Saved entries:
--- START ---

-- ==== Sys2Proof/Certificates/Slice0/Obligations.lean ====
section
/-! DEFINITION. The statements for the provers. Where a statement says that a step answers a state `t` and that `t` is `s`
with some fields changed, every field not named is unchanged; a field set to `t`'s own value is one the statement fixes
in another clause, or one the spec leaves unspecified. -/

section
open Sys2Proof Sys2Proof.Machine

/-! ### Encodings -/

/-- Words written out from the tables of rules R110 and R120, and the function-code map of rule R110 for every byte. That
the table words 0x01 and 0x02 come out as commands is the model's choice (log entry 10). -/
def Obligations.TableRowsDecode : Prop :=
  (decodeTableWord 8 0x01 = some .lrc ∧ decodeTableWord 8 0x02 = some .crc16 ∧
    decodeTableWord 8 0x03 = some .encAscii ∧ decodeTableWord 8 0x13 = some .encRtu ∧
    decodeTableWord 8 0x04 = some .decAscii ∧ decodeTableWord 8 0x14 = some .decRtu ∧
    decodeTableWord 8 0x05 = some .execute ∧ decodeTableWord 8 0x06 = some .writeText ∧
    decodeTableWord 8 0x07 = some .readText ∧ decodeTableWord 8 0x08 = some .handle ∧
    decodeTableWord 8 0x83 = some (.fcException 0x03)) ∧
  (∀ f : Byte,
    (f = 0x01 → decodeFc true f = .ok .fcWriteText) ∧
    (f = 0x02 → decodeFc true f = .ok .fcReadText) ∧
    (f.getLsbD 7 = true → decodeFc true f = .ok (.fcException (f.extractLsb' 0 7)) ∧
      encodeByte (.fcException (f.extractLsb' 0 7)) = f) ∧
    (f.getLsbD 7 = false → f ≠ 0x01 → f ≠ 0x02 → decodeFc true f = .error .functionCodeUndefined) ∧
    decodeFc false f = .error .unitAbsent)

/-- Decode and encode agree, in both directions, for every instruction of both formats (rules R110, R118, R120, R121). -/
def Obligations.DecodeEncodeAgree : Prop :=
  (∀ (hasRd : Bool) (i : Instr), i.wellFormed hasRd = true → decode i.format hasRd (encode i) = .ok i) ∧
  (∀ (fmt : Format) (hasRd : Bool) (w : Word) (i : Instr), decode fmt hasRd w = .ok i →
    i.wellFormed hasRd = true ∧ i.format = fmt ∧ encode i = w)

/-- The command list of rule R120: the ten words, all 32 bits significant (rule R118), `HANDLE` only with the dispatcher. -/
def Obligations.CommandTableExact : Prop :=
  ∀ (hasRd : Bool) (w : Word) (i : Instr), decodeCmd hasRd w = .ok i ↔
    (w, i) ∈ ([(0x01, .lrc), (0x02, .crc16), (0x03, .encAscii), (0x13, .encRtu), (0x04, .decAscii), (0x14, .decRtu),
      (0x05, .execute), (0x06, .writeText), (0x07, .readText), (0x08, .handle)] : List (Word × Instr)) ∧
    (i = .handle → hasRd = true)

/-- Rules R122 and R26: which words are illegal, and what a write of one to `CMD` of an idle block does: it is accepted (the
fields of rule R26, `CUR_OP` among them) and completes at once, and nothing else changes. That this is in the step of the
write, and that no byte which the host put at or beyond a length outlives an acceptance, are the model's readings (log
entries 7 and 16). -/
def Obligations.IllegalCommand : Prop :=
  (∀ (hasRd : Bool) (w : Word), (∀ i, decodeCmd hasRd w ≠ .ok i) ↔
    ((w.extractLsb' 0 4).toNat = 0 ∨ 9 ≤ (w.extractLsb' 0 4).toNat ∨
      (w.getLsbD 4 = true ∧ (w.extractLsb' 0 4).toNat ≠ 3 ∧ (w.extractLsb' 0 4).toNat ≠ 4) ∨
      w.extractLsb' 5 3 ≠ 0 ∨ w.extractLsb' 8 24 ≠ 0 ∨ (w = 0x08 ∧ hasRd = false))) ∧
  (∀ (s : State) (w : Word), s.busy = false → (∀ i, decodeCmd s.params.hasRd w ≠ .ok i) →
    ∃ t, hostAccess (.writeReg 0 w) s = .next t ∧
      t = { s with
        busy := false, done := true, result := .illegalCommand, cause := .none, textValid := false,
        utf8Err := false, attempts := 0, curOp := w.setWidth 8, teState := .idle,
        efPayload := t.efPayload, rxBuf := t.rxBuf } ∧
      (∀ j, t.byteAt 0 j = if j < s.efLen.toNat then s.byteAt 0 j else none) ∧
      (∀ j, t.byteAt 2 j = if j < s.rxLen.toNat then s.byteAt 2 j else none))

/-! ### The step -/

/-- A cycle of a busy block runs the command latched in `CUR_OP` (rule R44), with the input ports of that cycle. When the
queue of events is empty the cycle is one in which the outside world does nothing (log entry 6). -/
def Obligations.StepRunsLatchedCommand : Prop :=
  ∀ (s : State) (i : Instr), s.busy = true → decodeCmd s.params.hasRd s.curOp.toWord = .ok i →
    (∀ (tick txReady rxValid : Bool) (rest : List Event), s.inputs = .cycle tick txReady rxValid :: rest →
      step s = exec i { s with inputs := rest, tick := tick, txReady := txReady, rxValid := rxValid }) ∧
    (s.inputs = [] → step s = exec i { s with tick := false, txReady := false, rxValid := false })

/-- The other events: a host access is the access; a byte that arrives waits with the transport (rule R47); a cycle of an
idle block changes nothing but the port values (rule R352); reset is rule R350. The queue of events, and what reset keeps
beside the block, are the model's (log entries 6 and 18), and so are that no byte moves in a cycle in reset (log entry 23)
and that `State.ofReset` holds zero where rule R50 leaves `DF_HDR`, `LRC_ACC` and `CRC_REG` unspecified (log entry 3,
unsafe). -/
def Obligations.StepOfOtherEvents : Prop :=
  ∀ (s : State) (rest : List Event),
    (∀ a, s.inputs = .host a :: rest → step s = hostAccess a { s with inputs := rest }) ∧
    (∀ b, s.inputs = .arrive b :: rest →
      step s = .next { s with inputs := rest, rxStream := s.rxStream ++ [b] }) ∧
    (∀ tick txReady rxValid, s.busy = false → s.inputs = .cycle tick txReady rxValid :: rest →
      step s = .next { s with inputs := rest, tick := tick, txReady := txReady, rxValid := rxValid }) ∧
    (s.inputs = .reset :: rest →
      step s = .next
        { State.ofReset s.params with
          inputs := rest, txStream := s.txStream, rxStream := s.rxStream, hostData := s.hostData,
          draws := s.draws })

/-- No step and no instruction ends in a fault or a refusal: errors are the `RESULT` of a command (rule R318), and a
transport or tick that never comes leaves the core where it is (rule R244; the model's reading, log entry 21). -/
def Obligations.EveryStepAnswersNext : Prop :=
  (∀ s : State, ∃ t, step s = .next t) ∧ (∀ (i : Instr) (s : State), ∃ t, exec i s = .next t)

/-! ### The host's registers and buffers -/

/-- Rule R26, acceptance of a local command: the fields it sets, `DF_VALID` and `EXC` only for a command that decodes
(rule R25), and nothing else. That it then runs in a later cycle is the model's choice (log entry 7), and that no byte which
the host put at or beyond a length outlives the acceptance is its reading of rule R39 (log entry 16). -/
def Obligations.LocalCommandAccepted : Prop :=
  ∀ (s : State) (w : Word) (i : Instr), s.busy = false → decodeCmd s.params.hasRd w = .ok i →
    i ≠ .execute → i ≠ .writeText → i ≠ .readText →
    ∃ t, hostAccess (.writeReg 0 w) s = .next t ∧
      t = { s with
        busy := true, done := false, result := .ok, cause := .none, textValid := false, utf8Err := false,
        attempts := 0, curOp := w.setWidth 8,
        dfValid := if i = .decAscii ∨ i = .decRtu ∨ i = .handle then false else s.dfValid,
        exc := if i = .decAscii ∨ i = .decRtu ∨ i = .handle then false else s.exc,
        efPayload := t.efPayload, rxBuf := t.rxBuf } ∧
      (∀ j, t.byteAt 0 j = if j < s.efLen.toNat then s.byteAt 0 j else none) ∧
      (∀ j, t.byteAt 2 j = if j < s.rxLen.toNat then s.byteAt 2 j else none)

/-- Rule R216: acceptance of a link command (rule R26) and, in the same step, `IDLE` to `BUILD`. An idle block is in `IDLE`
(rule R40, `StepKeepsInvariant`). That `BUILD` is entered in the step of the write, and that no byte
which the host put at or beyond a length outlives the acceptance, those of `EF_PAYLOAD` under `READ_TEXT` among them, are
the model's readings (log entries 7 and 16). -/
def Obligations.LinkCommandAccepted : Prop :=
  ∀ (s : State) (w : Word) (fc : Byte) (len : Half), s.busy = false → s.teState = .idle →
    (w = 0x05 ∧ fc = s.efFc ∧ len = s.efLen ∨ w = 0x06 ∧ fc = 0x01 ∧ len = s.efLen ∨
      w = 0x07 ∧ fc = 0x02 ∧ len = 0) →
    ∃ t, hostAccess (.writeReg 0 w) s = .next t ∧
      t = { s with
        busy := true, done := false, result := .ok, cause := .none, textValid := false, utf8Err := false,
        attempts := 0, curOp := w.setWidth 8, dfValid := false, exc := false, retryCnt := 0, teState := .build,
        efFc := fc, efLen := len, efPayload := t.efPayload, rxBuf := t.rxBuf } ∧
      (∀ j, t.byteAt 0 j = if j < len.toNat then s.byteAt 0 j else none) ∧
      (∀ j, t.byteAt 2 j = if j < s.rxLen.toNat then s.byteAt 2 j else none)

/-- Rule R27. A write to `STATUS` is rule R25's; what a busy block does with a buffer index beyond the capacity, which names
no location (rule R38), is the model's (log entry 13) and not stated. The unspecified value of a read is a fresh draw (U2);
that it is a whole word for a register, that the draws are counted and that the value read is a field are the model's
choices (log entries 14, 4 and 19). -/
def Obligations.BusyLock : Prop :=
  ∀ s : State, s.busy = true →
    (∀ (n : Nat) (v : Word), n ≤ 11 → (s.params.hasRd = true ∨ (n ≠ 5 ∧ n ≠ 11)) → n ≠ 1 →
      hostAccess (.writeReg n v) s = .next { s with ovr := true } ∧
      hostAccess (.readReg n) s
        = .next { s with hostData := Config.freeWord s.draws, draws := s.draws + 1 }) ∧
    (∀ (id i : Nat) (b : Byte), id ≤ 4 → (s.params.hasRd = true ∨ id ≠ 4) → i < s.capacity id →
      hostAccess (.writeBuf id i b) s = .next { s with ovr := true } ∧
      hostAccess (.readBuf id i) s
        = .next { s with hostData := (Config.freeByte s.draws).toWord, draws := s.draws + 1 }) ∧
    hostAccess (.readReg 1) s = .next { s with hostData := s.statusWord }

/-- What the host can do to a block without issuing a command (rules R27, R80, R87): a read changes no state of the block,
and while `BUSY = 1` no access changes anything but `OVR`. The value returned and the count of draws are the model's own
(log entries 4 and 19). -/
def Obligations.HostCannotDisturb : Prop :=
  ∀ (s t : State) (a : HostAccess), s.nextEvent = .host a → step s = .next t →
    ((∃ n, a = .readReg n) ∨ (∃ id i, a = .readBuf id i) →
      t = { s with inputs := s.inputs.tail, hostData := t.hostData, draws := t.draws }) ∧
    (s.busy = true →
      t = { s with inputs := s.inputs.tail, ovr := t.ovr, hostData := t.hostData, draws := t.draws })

--- END ---

Write out exactly those lines of the records above that lie from the one with "hostAccess (.readReg 1)" through the last line, including both.

▶ **RESPONSE AREA**:
    hostAccess (.readReg 1) s = .next { s with hostData := s.statusWord }

/-- What the host can do to a block without issuing a command (rules R27, R80, R87): a read changes no state of the block,
and while `BUSY = 1` no access changes anything but `OVR`. The value returned and the count of draws are the model's own
(log entries 4 and 19). -/
def Obligations.HostCannotDisturb : Prop :=
  ∀ (s t : State) (a : HostAccess), s.nextEvent = .host a → step s = .next t →
    ((∃ n, a = .readReg n) ∨ (∃ id i, a = .readBuf id i) →
      t = { s with inputs := s.inputs.tail, hostData := t.hostData, draws := t.draws }) ∧
    (s.busy = true →
      t = { s with inputs := s.inputs.tail, ovr := t.ovr, hostData := t.hostData, draws := t.draws })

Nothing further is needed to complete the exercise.